Pelo menos cinco remunerações pagas pelo Supremo Tribunal Federal (STF) no mês de outubro ultrapassaram, com ampla margem, o teto constitucional — limite que os próprios ministros afirmam defender e que a Corte costuma evocar como cláusula de integridade da administração pública. Os dados constam na folha disponibilizada pelo portal de transparência do STF e foram revelados pelo site Diário do Poder.
A Constituição Federal estabelece que nenhum servidor público pode receber valor superior ao subsídio mensal dos ministros do STF, hoje em R$ 46,3 mil brutos. No entanto, conforme registrado, houve pagamentos que superaram em até três vezes esse limite.
O caso mais expressivo é o de uma servidora que recebeu R$ 168,7 mil líquidos em outubro. O montante, incomum mesmo dentro do Executivo e do Judiciário, foi impulsionado por uma rubrica de “indenizações” no valor de R$ 164.709,91 — valor que, embora esteja listado na transparência, não teve explicação detalhada.
Outros servidores também receberam valores muito acima do teto.
Um técnico judiciário da gerência de recebimento e distribuição de recursos foi remunerado com R$ 53 mil, dos quais R$ 32 mil correspondem a licença-prêmio.
A licença-prêmio, benefício cada vez mais questionado por especialistas em gestão pública, é um dos mecanismos que, quando convertido em pagamento acumulado, costuma gerar distorções expressivas nas folhas dos tribunais superiores.
Já no gabinete do ministro Luís Roberto Barroso, que se aposentou recentemente, houve pagamento de R$ 72,9 mil a uma analista judiciária. O valor também ficou muito acima de qualquer parâmetro remuneratório previsto para servidores ativos.
Até mesmo aposentados receberam cifras incomuns. Um técnico judiciário aposentado recebeu mais de R$ 133,3 mil no período — valor que reforça a discrepância entre o teto estabelecido pela Constituição e a prática remuneratória dentro da Corte.
O teto constitucional é frequentemente utilizado pelo Supremo como referência para decisões que versam sobre gastos públicos, moralidade administrativa e limites remuneratórios.
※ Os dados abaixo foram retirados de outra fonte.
-- ==== Sys2Proof/Config.lean ====
section
/-! DEFINITION. The configuration of WTIO (00_scope.md R5 to R8, R121, R136), its constraints, the reference
configuration CFG0, and the free values of the environment, the converter and the response port. -/

namespace Sys2Proof

/-- A motor's fixed triple of pins (R7, R151). -/
structure MotorPins where
  d1  : Pin
  d2  : Pin
  pwm : Pin
  deriving DecidableEq, Repr

/-- The implementation parameters, "fixed for the life of the block and never written" (R5 to R8).
They are parameters of the step relation by R21; the model carries them in State as data that no step
writes (log 1), so that a claim over every state is a claim over every configuration. -/
structure Config where
  /-- `PINMAP : Pin -> Group x BitIndex` (R5). -/
  pinmap : Vector (Group × BitIx) 20
  /-- `PWMBIND : Pin -> Option Channel` (R6). -/
  pwmbind : Vector (Option Channel) 20
  /-- `ANAPIN` (R63); no rule reads it. -/
  anapin : Vector Pin 6
  motorA : MotorPins
  motorB : MotorPins
  pinEn : Pin
  /-- `PWM_INIT_A` (R121). -/
  pwmInitA : Byte
  /-- `PWM_INIT_B` (R121). -/
  pwmInitB : Byte
  /-- `ADC_REF_INIT` (R136). -/
  adcRefInit : BitVec 4
  /-- `ADC_DIV_INIT` (R136). -/
  adcDivInit : BitVec 3
  /-- `F_CLK` in Hz (R8, R206); no rule reads it. -/
  fClk : Nat
  deriving DecidableEq, Repr

namespace Config

/-- The seven pins of the motor driver (R7). -/
def motorDriverPins (c : Config) : List Pin :=
  [c.motorA.d1, c.motorA.d2, c.motorA.pwm, c.motorB.d1, c.motorB.d2, c.motorB.pwm, c.pinEn]

/-- The constraints the spec puts on a configuration: PINMAP injective with the two values the source
gives (R5, D6); each of the six channels bound to exactly one pin (R6); the seven motor pins distinct and
both PWM pins bound (R7; that their channels differ follows from R6); one pin per analog channel (R63);
PWM_INIT_A connects both outputs in fast-PWM mode and PWM_INIT_B runs the clock (U17). -/
abbrev Ok (c : Config) : Prop :=
  (∀ p q : Pin, c.pinmap[p] = c.pinmap[q] → p = q)
  ∧ c.pinmap[5] = (.D, 5) ∧ c.pinmap[6] = (.D, 6)
  ∧ (∀ p q : Pin, ∀ ch : Channel, c.pwmbind[p] = some ch → c.pwmbind[q] = some ch → p = q)
  ∧ (∀ ch : Channel, ∃ p : Pin, c.pwmbind[p] = some ch)
  ∧ c.motorDriverPins.Nodup
  ∧ c.pwmbind[c.motorA.pwm] ≠ none ∧ c.pwmbind[c.motorB.pwm] ≠ none
  ∧ (∀ j k : AnaChannel, c.anapin[j] = c.anapin[k] → j = k)
  ∧ c.pwmInitA &&& 0xA3#8 = 0xA3#8 ∧ c.pwmInitB &&& 0x07#8 ≠ 0#8

/-- The reference configuration CFG0 (R8; its values are the spec's, most of them from general knowledge,
G1 to G3, G7, G8, G10). -/
def cfg0 : Config where
  pinmap := #v[(.D, 0), (.D, 1), (.D, 2), (.D, 3), (.D, 4), (.D, 5), (.D, 6), (.D, 7),
    (.B, 0), (.B, 1), (.B, 2), (.B, 3), (.B, 4), (.B, 5),
    (.C, 0), (.C, 1), (.C, 2), (.C, 3), (.C, 4), (.C, 5)]
  pwmbind := #v[none, none, none, some 5, none, some 1, some 0, none, none, some 2, some 3, some 4,
    none, none, none, none, none, none, none, none]
  anapin := #v[14, 15, 16, 17, 18, 19]
  motorA := ⟨2, 4, 5⟩
  motorB := ⟨7, 8, 6⟩
  pinEn := 9
  pwmInitA := 0xA3#8
  pwmInitB := 0x02#8
  adcRefInit := 0x4#4
  adcDivInit := 0x7#3
  fClk := 16000000

/-! ### Free values (00_scope.md R11, `draw`): opaque functions of the draw counter of State -/

/-- The level an input-register bit reads where the spec draws it (R42): an input pin, an unmapped bit, a
pin driven PWM or X; at the n-th draw, for each group bit its own (the port `pad_level[g][b]` of R80).
Free value (log 5). -/
opaque envLevel : Nat → Group → BitIx → Bool

/-- The value AdcComplete draws (R140): at the n-th draw, converting the analog input that CHSEL names.
Free value, any of 0..1023 (log 6). -/
opaque conversion : Nat → BitVec 4 → BitVec 10

/-- How many turns of the sequencer pass between a trigger and the converter's AdcComplete; none: it is never
taken (R140 "When it runs is not fixed", R141). Free value (log 7). -/
opaque conversionTime : Nat → Option Nat

/-- What the port `rsp_err` shows while `rsp_valid` = 0: R80 gives no value then. Free value, DESIGN CHOICE
(log 23). -/
opaque rspErrUnpresented : Nat → Bool

/-- What the port `rsp_data` shows while `rsp_valid` = 0 and `rsp_err` is not 1: R80 gives no value then. Free
value, DESIGN CHOICE (log 23). -/
opaque rspDataUnpresented : Nat → Data

end Config

end Sys2Proof
end

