-- ==== Sys2Proof/Machine/Pwm.lean ====
section
/-! DEFINITION. The PWM timer-output multiplexer and duty-register bank: INITPWM, PWMWR (42_pwm.md R121, R124). -/

namespace Sys2Proof.Machine

/-- The micro-operation of PWMWR p, d (R124); `Duty(p, d)` of R153. A pin without a channel has none. -/
def dutyOp (c : Config) (p : Pin) (d : Byte) : MicroOp :=
  match channelOf c p with
  | some ch => .regWr (.duty ch) d
  | none => .skip

/-- The six whole-register writes of R121, timers 0, 1, 2, A before B. -/
def initpwmOps (c : Config) : List MicroOp :=
  [.regWr (.mca 0) c.pwmInitA, .regWr (.mcb 0) c.pwmInitB,
   .regWr (.mca 1) c.pwmInitA, .regWr (.mcb 1) c.pwmInitB,
   .regWr (.mca 2) c.pwmInitA, .regWr (.mcb 2) c.pwmInitB]

/-- R121: all three timers in fast-PWM mode with both outputs connected. -/
def execInitpwm (s : State) : Host.Outcome State Fault Refusal :=
  runCommand .initpwm (initpwmOps s.cfg) s

/-- R124. -/
def pwmwrOps (c : Config) (p : Pin) (d : Byte) : List MicroOp := [dutyOp c p d]

/-- R124: write the duty of the channel bound to a pin; nothing for a pin without one. -/
def execPwmwr (p : Pin) (d : Byte) (s : State) : Host.Outcome State Fault Refusal :=
  runCommand (.pwmwr p d) (pwmwrOps s.cfg p d) s

end Sys2Proof.Machine
end

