-- ==== Sys2Proof/WellFormed.lean ====
section
/-! DEFINITION. Which terms of `Instr` are commands: the operand constraints of 30_encoding.md R90 that the
operand types do not already carry. -/

namespace Sys2Proof

/-- A term that some command word spells (R90). Pins, channels, bits and levels are in range by their types. -/
def Instr.wf : Instr → Bool
  | .setbit h _ => h.bitWritable
  | .clrbit h _ => h.bitWritable
  | .testbit h _ => h.bitTestable
  | .rdreg _ => true
  | .pinmode _ _ => true
  | .dwrite _ _ => true
  | .dread _ => true
  | .pwmwr _ _ => true
  | .aread _ => true
  | .initpwm => true
  | .initadc => true
  | .setupm => true
  | .setmotor _ v => speedOk v
  | .drivea v => speedOk v
  | .driveb v => speedOk v
  | .stopall => true

end Sys2Proof
end

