-- ==== Sys2Proof/Tests/Slice0.lean ====
section
/-! SUPPORT. Tests with expected values from spec/95_test_vectors.md and the rules' own examples, and the
witnesses of the hypotheses of the statements. -/

namespace Sys2Proof.Tests

open Sys2Proof Sys2Proof.Machine

/-! ### Helpers -/

/-- A field of the next state; none where the step stops. -/
def nextField {α : Type} (f : State → α) : Host.Outcome State Fault Refusal → Option α
  | .next t => some (f t)
  | .fault _ => none
  | .refused _ => none

/-- What a step leaves of f when the host presents one word. -/
def after {α : Type} (s : State) (w : Word) (f : State → α) : Option α :=
  nextField f (step { s with host := [w] })

/-- The response value of a step that presents one word. -/
def respOf (s : State) (w : Word) : Option (Option Response) := after s w (fun t => t.rsp)

def ok (v : Data) : Option (Option Response) := some (some ⟨false, v⟩)

def with1 (r : Reg8) (v : Byte) : State := State.reset.setReg r v

def with2 (r : Reg8) (v : Byte) (r' : Reg8) (v' : Byte) : State := (with1 r v).setReg r' v'

/-- The registers after INITPWM from reset (95_test_vectors.md 2.5). -/
def pwmOn : State :=
  { State.reset with regs := { Regs.reset with mca := #v[0xA3, 0xA3, 0xA3], mcb := #v[2, 2, 2] } }

/-- The registers after INITADC from reset (R136, example). -/
def adcOn : State := { State.reset with regs := { Regs.reset with adsel := 0x40, adcsr := 0x87 } }

/-- AREAD 5 at its wait, the converter's turn as given (R138). -/
def waiting (left : Option Nat) : State :=
  { State.reset with
    regs := { Regs.reset with adsel := 0x45, adcsr := 0xC7 }
    seq := .running (.aread 5) 2
    convLeft := left }

/-- After the refused word 0x101400 (95_test_vectors.md 2.8). -/
def faulted : State := { State.reset with fault := true, fcause := 4, fword := 0x101400 }

/-- The registers after SETUPM from reset (R152, example). -/
def setUp : State :=
  { State.reset with
    regs := { Regs.reset with
      dir := #v[0x03, 0x00, 0xF4]
      out := #v[0x02, 0x00, 0x00]
      mca := #v[0xA3, 0x23, 0xA3]
      mcb := #v[0x02, 0x02, 0x02] } }

/-! ### Well-formedness: a term for each check that it refuses (R90) -/

theorem test_wf_setbit_duty : (Instr.setbit (.reg (.duty 0)) 0).wf = false := by decide
theorem test_wf_setbit_view : (Instr.setbit (.inp .B) 0).wf = false := by decide
theorem test_wf_setbit_adsel : (Instr.setbit (.reg .adsel) 0).wf = false := by decide
theorem test_wf_clrbit_adcsr : (Instr.clrbit (.reg .adcsr) 6).wf = false := by decide
theorem test_wf_clrbit_adres : (Instr.clrbit .adres 0).wf = false := by decide
theorem test_wf_testbit_adres : (Instr.testbit .adres 0).wf = false := by decide
theorem test_wf_setmotor_high : (Instr.setmotor .A 256).wf = false := by decide
theorem test_wf_drivea_low : (Instr.drivea (-256)).wf = false := by decide
theorem test_wf_driveb_high : (Instr.driveb 256).wf = false := by decide
theorem test_wf_accepts : (Instr.setmotor .B (-255)).wf = true ∧ (Instr.driveb 255).wf = true ∧
    (Instr.testbit (.reg .adcsr) 7).wf = true ∧ (Instr.setbit (.reg (.mcb 2)) 7).wf = true := by decide

/-! ### Decoding (95_test_vectors.md 2.1, 2.2) -/

theorem test_decode_setbit : decode 0x010703#24 = .command (.setbit (.reg (.out .D)) 3) := by decide
theorem test_decode_clrbit : decode 0x020B07#24 = .command (.clrbit (.reg (.mca 1)) 7) := by decide
theorem test_decode_testbit : decode 0x030803#24 = .command (.testbit (.inp .D) 3) := by decide
theorem test_decode_rdreg : decode 0x041700#24 = .command (.rdreg .adres) := by decide
theorem test_decode_pinmode : decode 0x100D01#24 = .command (.pinmode 13 true) := by decide
theorem test_decode_dwrite : decode 0x110E01#24 = .command (.dwrite 14 true) := by decide
theorem test_decode_dread : decode 0x121300#24 = .command (.dread 19) := by decide
theorem test_decode_pwmwr : decode 0x1305C8#24 = .command (.pwmwr 5 200#8) := by decide
theorem test_decode_aread : decode 0x140500#24 = .command (.aread 5) := by decide
theorem test_decode_initpwm : decode 0x150000#24 = .command .initpwm := by decide
theorem test_decode_initadc : decode 0x160000#24 = .command .initadc := by decide
theorem test_decode_setupm : decode 0x200000#24 = .command .setupm := by decide
theorem test_decode_setmotor : decode 0x21816A#24 = .command (.setmotor .B (-150)) := by decide
theorem test_decode_drivea : decode 0x220101#24 = .command (.drivea (-255)) := by decide
theorem test_decode_driveb : decode 0x23019C#24 = .command (.driveb (-100)) := by decide
theorem test_decode_stopall : decode 0x240000#24 = .command .stopall := by decide

theorem test_decode_illegal : decode 0x000000#24 = .refused .illegalOp ∧ decode 0xFFFFFF#24 = .refused .illegalOp ∧
    decode 0x050000#24 = .refused .illegalOp ∧ decode 0x170000#24 = .refused .illegalOp ∧
    decode 0x250000#24 = .refused .illegalOp := by decide
theorem test_decode_reserved : decode 0x01FF00#24 = .refused .reservedField ∧
    decode 0x010008#24 = .refused .reservedField ∧ decode 0x150001#24 = .refused .reservedField ∧
    decode 0x100D02#24 = .refused .reservedField ∧ decode 0x141000#24 = .refused .reservedField ∧
    decode 0x218200#24 = .refused .reservedField ∧ decode 0x220200#24 = .refused .reservedField := by decide
theorem test_decode_bad_handle : decode 0x010200#24 = .refused .badHandle ∧
    decode 0x010F00#24 = .refused .badHandle ∧ decode 0x021600#24 = .refused .badHandle ∧
    decode 0x031700#24 = .refused .badHandle ∧ decode 0x041800#24 = .refused .badHandle := by decide
theorem test_decode_bad_operand : decode 0x101400#24 = .refused .badPin ∧ decode 0x1314FF#24 = .refused .badPin ∧
    decode 0x140600#24 = .refused .badChannel ∧ decode 0x230100#24 = .refused .badSpeed ∧
    decode 0x218100#24 = .refused .badSpeed := by decide

theorem test_encode_drivea : encode (.drivea (-200)) = 0x220138#24 := by decide
theorem test_encode_pwmwr : encode (.pwmwr 13 77#8) = 0x130D4D#24 := by decide
theorem test_decodeTableWord : decodeTableWord 24 0x130D4D = some (.pwmwr 13 77#8) ∧
    decodeTableWord 24 0x131400 = none := by decide
theorem test_withFetchWord :
    nextField (fun t => t.reg .adcsr) (step (State.reset.withFetchWord 24 0x160000)) = some 0x87#8 := by decide

/-! ### The assembler (R96, R97) -/

theorem test_assemble_setbit :
    assemble Config.cfg0 "SETBIT OUT_D, 3 ; V 2.1" = some (.setbit (.reg (.out .D)) 3) := by decide
theorem test_assemble_discpwm : assemble Config.cfg0 "DISCPWM 9" = some (.clrbit (.reg (.mca 1)) 7) ∧
    assemble Config.cfg0 "DISCPWM 13" = none := by decide
theorem test_assemble_brake : assemble Config.cfg0 "BRAKEB" = some (.driveb 0) ∧
    assemble Config.cfg0 "setMotor B, -150" = some (.setmotor .B (-150)) := by decide
theorem test_assemble_speed_refused : assemble Config.cfg0 "DRIVEA 256" = none := by decide
theorem test_assemble_level_form : assemble Config.cfg0 "PINMODE 13, 0x1" = some (.pinmode 13 true) ∧
    assemble Config.cfg0 " ; no command" = none := by decide

/-! ### The primitives (95_test_vectors.md 2.3) -/

theorem test_setbit : after (with1 (.out .D) 0x94) 0x010703#24 (fun t => t.reg (.out .D)) = some 0x9C#8 := by decide
theorem test_setbit_unmapped :
    after State.reset 0x010307#24 (fun t => t.reg (.dir .C)) = some 0x80#8 := by decide
theorem test_clrbit : after (with1 (.mca 1) 0xA3) 0x020B07#24 (fun t => t.reg (.mca 1)) = some 0x23#8 := by decide
theorem test_clrbit_clear :
    after State.reset 0x020707#24 (fun t => t.reg (.out .D)) = some 0x00#8 := by decide
theorem test_testbit_view : respOf (with2 (.dir .D) 0x08 (.out .D) 0x08) 0x030803#24 = ok 0x0001#16 := by decide
theorem test_testbit_busy : respOf (with1 .adcsr 0x87) 0x031606#24 = ok 0x0000#16 := by decide
theorem test_rdreg : respOf (with1 (.mca 1) 0x23) 0x040B00#24 = ok 0x0023#16 := by decide
theorem test_rdreg_adres :
    respOf { State.reset with regs := { Regs.reset with adres := 0x2A7 } } 0x041700#24 = ok 0x02A7#16 := by decide

/-! ### GPIO (95_test_vectors.md 2.4) -/

theorem test_pinmode : after State.reset 0x100D01#24 (fun t => (t.reg (.dir .B), padDrive t 13)) =
    some (0x20#8, .L) := by decide
theorem test_pinmode_input : after (with1 (.dir .B) 0x20) 0x100D00#24 (fun t => (t.reg (.dir .B), padDrive t 13)) =
    some (0x00#8, .Z) := by decide
theorem test_dwrite_input : after State.reset 0x110D01#24 (fun t => (t.reg (.out .B), padDrive t 13)) =
    some (0x20#8, .Z) := by decide
theorem test_dwrite_siblings : after (with2 (.dir .B) 0x3F (.out .B) 0x3F) 0x110800#24
    (fun t => (t.reg (.out .B), padDrive t 8, padDrive t 9)) = some (0x3E#8, .L, .H) := by decide
theorem test_dread_high : respOf (with2 (.dir .C) 0x01 (.out .C) 0x01) 0x120E00#24 = ok 0x0001#16 := by decide
theorem test_dread_low : respOf (with1 (.dir .B) 0x20) 0x120D00#24 = ok 0x0000#16 := by decide

/-! ### PWM (95_test_vectors.md 2.5, V3) -/

theorem test_initpwm : after (with1 (.mca 0) 0xE3) 0x150000#24 (fun t => (t.regs.mca, t.regs.mcb)) =
    some (#v[0xA3#8, 0xA3#8, 0xA3#8], #v[0x02#8, 0x02#8, 0x02#8]) := by decide
theorem test_pwmwr : after (pwmOn.setReg (.dir .D) 0x20) 0x1305C8#24 (fun t => (t.reg (.duty 1), padDrive t 5)) =
    some (0xC8#8, .PWM 0xC8#8) := by decide
theorem test_pwmwr_no_channel : after setUp 0x130D4D#24 (fun t => (t.regs, t.rsp)) =
    some (setUp.regs, some ⟨false, 0x0000#16⟩) := by decide
theorem test_pad_x_clock : padDrive (with2 (.mca 0) 0xA3 (.dir .D) 0x40) 6 = .X := by decide
theorem test_pad_x_mode : padDrive ((with2 (.mca 0) 0xA2 (.dir .D) 0x40).setReg (.mcb 0) 0x02) 6 = .X := by decide

/-! ### The converter (95_test_vectors.md 2.6) -/

theorem test_initadc : after State.reset 0x160000#24 (fun t => (t.reg .adsel, t.reg .adcsr)) =
    some (0x40#8, 0x87#8) := by decide
theorem test_initadc_keeps_channel : after (adcOn.setReg .adsel 0x45) 0x160000#24
    (fun t => (t.reg .adsel, t.reg .adcsr)) = some (0x45#8, 0x87#8) := by decide
theorem test_aread_waits : after adcOn 0x140300#24 (fun t => (t.reg .adsel, t.reg .adcsr, t.seq, t.rsp)) =
    some (0x43#8, 0xC7#8, .running (.aread 3) 2, none) := by decide
theorem test_aread_overwrites :
    after (adcOn.setReg .adsel 0x45) 0x140200#24 (fun t => t.reg .adsel) = some 0x42#8 := by decide
theorem test_adcComplete : nextField (fun t => (t.reg .adcsr, t.reg .adsel)) (step (waiting (some 0))) =
    some (0x87#8, 0x45#8) := by decide
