-- ==== Sys2Proof/Decode.lean ====
section
/-! DEFINITION. Decoding and encoding of command words (30_encoding.md R70 to R77, R83), and the byte
order of words on a byte-wide link (20_memory.md R52). Decoding is total over every 64-bit word on
every port. -/

namespace Sys2Proof

/-! ### The fields of a command word (R71) -/

/-- `op = w[63:60]` (R71). -/
def fieldOp (w : CommandWord) : BitVec 4 := w.extractLsb' 60 4

/-- `pin = w[59:52]` (R71). -/
def fieldPin (w : CommandWord) : PinId := w.extractLsb' 52 8

/-- `rsv = w[51:48]` (R71). -/
def fieldRsv (w : CommandWord) : BitVec 4 := w.extractLsb' 48 4

/-- `freq = w[47:32]` (R71). -/
def fieldFreq (w : CommandWord) : Frequency := w.extractLsb' 32 16

/-- `dur = w[31:0]` (R71). -/
def fieldDur (w : CommandWord) : Duration := w.extractLsb' 0 32

/-- `data = w[7:0]` (R71). -/
def fieldData (w : CommandWord) : Byte := w.extractLsb' 0 8

/-! ### The opcode map (R74) -/

/-- The opcode of each mnemonic (R74). -/
def Mnemonic.opcode : Mnemonic → BitVec 4
  | .rbStore => 0x1#4
  | .rbAvailable => 0x2#4
  | .rbPeek => 0x3#4
  | .rbRead => 0x4#4
  | .rbFlush => 0x5#4
  | .rbOvfcount => 0x6#4
  | .toneClaim => 0x7#4
  | .toneStart => 0x8#4
  | .toneStop => 0x9#4
  | .toneStatus => 0xA#4
  | .tmrTick => 0xB#4
  | .tmrMatch => 0xC#4

/-- `FORMAT_OF` (R74). -/
def Mnemonic.format : Mnemonic → Format
  | .rbStore => .d
  | .rbAvailable => .n
  | .rbPeek => .n
  | .rbRead => .n
  | .rbFlush => .n
  | .rbOvfcount => .n
  | .toneClaim => .p
  | .toneStart => .t
  | .toneStop => .p
  | .toneStatus => .n
  | .tmrTick => .n
  | .tmrMatch => .n

/-- `PORT_OF` (R74, R77). -/
def Mnemonic.port : Mnemonic → Port
  | .rbStore => .rx
  | .rbAvailable => .fg
  | .rbPeek => .fg
  | .rbRead => .fg
  | .rbFlush => .fg
  | .rbOvfcount => .fg
  | .toneClaim => .fg
  | .toneStart => .fg
  | .toneStop => .fg
  | .toneStatus => .fg
  | .tmrTick => .tmr
  | .tmrMatch => .tmr

/-- `MNEMONIC_OF`: the mnemonic of an opcode, none for a reserved one. Opcode 0x6 is reserved when
the configuration has no overflow counter (R75). -/
def mnemonicOf (hasOvf : Bool) (op : BitVec 4) : Option Mnemonic :=
  match op.toNat with
  | 0x1 => some .rbStore
  | 0x2 => some .rbAvailable
  | 0x3 => some .rbPeek
  | 0x4 => some .rbRead
  | 0x5 => some .rbFlush
  | 0x6 => if hasOvf then some .rbOvfcount else none
  | 0x7 => some .toneClaim
  | 0x8 => some .toneStart
  | 0x9 => some .toneStop
  | 0xA => some .toneStatus
  | 0xB => some .tmrTick
  | 0xC => some .tmrMatch
  | _ => none

/-- The context a port stands for (R210). -/
def Port.context : Port → Context
  | .fg => .foreground
  | .rx | .tmr => .interrupt

/-- The mnemonic of a command. -/
def Instr.mnemonic : Instr → Mnemonic
  | .rbStore _ => .rbStore
  | .rbAvailable => .rbAvailable
  | .rbPeek => .rbPeek
  | .rbRead => .rbRead
  | .rbFlush => .rbFlush
  | .rbOvfcount => .rbOvfcount
  | .toneClaim _ => .toneClaim
  | .toneStart _ _ _ => .toneStart
  | .toneStop _ => .toneStop
  | .toneStatus => .toneStatus
  | .tmrTick => .tmrTick
  | .tmrMatch => .tmrMatch

/-- The port a command is bound to (R77). -/
def Instr.port (i : Instr) : Port := i.mnemonic.port

/-! ### Decoding (R83) -/

/-- Whether every must-be-zero bit of the format is zero in `w` (R76). -/
def reservedBitsZero (w : CommandWord) : Format → Bool
  | .n => w.extractLsb' 0 60 == 0#60
  | .d => w.extractLsb' 8 52 == 0#52
  | .p => w.extractLsb' 0 52 == 0#52
  | .t => fieldRsv w == 0#4

/-- The command a mnemonic spells with the operands of R73. -/
def Mnemonic.withOperands (m : Mnemonic) (c : Byte) (pin : PinId) (f : Frequency) (d : Duration) :
    Instr :=
  match m with
  | .rbStore => .rbStore c
  | .rbAvailable => .rbAvailable
  | .rbPeek => .rbPeek
  | .rbRead => .rbRead
  | .rbFlush => .rbFlush
  | .rbOvfcount => .rbOvfcount
  | .toneClaim => .toneClaim pin
  | .toneStart => .toneStart pin f d
  | .toneStop => .toneStop pin
  | .toneStatus => .toneStatus
  | .tmrTick => .tmrTick
  | .tmrMatch => .tmrMatch

/-- Decoding, with the refusal checks in the order of R83: reserved opcode, wrong port, a nonzero
must-be-zero bit. `hasOvf` is `HAS_OVF_COUNTER`. -/
def decode (hasOvf : Bool) (port : Port) (w : CommandWord) : Except RefuseReason Instr :=
  match mnemonicOf hasOvf (fieldOp w) with
  | none => .error .reservedOpcode
  | some m =>
    if port ≠ m.port then .error .wrongPort
    else if reservedBitsZero w m.format = false then .error .nonzeroReserved
    else .ok (m.withOperands (fieldData w) (fieldPin w) (fieldFreq w) (fieldDur w))

/-! ### Encoding (R72) -/

/-- Format N: `op`, then zeros (R72). -/
def formatN (op : BitVec 4) : CommandWord := op ++ 0#60

/-- Format D: `op`, zeros, `data` (R72). -/
def formatD (op : BitVec 4) (c : Byte) : CommandWord := op ++ 0#52 ++ c

/-- Format P: `op`, `pin`, zeros (R72). -/
def formatP (op : BitVec 4) (pin : PinId) : CommandWord := op ++ pin ++ 0#52

/-- Format T: `op`, `pin`, zeros, `freq`, `dur` (R72). -/
def formatT (op : BitVec 4) (pin : PinId) (f : Frequency) (d : Duration) : CommandWord :=
  op ++ pin ++ 0#4 ++ f ++ d

/-- The command word of a command (R72, R74). -/
def encode (i : Instr) : CommandWord :=
  match i with
  | .rbStore c => formatD i.mnemonic.opcode c
  | .toneClaim pin | .toneStop pin => formatP i.mnemonic.opcode pin
  | .toneStart pin f d => formatT i.mnemonic.opcode pin f d
  | .rbAvailable | .rbPeek | .rbRead | .rbFlush | .rbOvfcount | .toneStatus | .tmrTick
  | .tmrMatch => formatN i.mnemonic.opcode

/-! ### Words on a byte-wide link (R52) -/

/-- The low `n` bytes of a word, least significant byte first (R52). -/
def bytesOf {width : Nat} (w : BitVec width) (n : Nat) : List Byte :=
  (List.range n).map fun k => w.extractLsb' (8 * k) 8

/-- A command word as it travels over a byte-wide link (R52). -/
def commandBytes (w : CommandWord) : List Byte := bytesOf w 8

/-- A response word as it travels over a byte-wide link (R52). -/
def responseBytes (r : Response) : List Byte := bytesOf r 4

/-- The number that bytes spell, least significant byte first (R52). -/
def natOfBytes : List Byte → Nat
  | [] => 0
  | b :: rest => b.toNat + 256 * natOfBytes rest

/-- The first command word in the bytes that arrive over a byte-wide link, and the bytes after it;
none while fewer than eight have arrived (R52, R70). -/
def takeCommandWord (bytes : List Byte) : Option (CommandWord × List Byte) :=
  if bytes.length < 8 then none
  else some (BitVec.ofNat 64 (natOfBytes (bytes.take 8)), bytes.drop 8)

/-- Decoding from bytes: none while a word is incomplete. -/
def decodeBytes (hasOvf : Bool) (port : Port) (bytes : List Byte) :
    Option (Except RefuseReason Instr × List Byte) :=
  (takeCommandWord bytes).map fun (w, rest) => (decode hasOvf port w, rest)

/-! ### The host's question about a row of the opcode table -/

/-- The port a word's opcode belongs to; a reserved opcode has none, and FG stands for it, since R75
refuses the word on whichever port carries it. -/
def portOfWord (w : CommandWord) : Port :=
  match mnemonicOf true (fieldOp w) with
  | some m => m.port
  | none => .fg

/-- The word whose low `nbits` bits are those of `w` and whose other bits are zero. -/
def tableWord (nbits w : Nat) : CommandWord := BitVec.ofNat 64 (w % 2 ^ nbits)

/-- The command that the decoder reads from a word of the opcode table, laid out as bytes (R52) and
given to it on the port of its opcode, with the overflow counter present (log entry 18). -/
def decodeTableWord (nbits w : Nat) : Option Instr :=
  match decodeBytes true (portOfWord (tableWord nbits w)) (commandBytes (tableWord nbits w)) with
  | some (.ok i, _) => some i
  | _ => none

end Sys2Proof
end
Em decisões recentes, a Corte tem reafirmado a tese de que o teto é um instrumento essencial para a contenção de privilégios e para a preservação do equilíbrio do Estado.
Na prática, porém, a própria instituição apresenta casos que contrariam esse discurso.
Grande parte dessas remunerações elevadas é atribuída a verbas classificadas como “indenizatórias”, o que acaba permitindo que tais valores não sejam contabilizados dentro do limite legal.
Essa interpretação, embora usada por diversos órgãos públicos, é alvo de críticas de juristas, economistas e auditores, que apontam que o mecanismo tem sido explorado para driblar a Constituição por meio de benefícios acumulados, gratificações e pagamentos retroativos.
Procurado pelo Diário do Poder, o STF não esclareceu a razão específica dos pagamentos nem detalhou quais tipos de indenizações foram incluídas nos valores mais altos.
A ausência de resposta alimenta questionamentos sobre transparência e consistência administrativa dentro da Corte.
Para especialistas em administração pública, o problema não está apenas nos altos valores, mas na falta de padronização e clareza sobre o que compõe cada pagamento — especialmente quando verbas indenizatórias se tornam mais altas que qualquer salário permitido pela Constituição.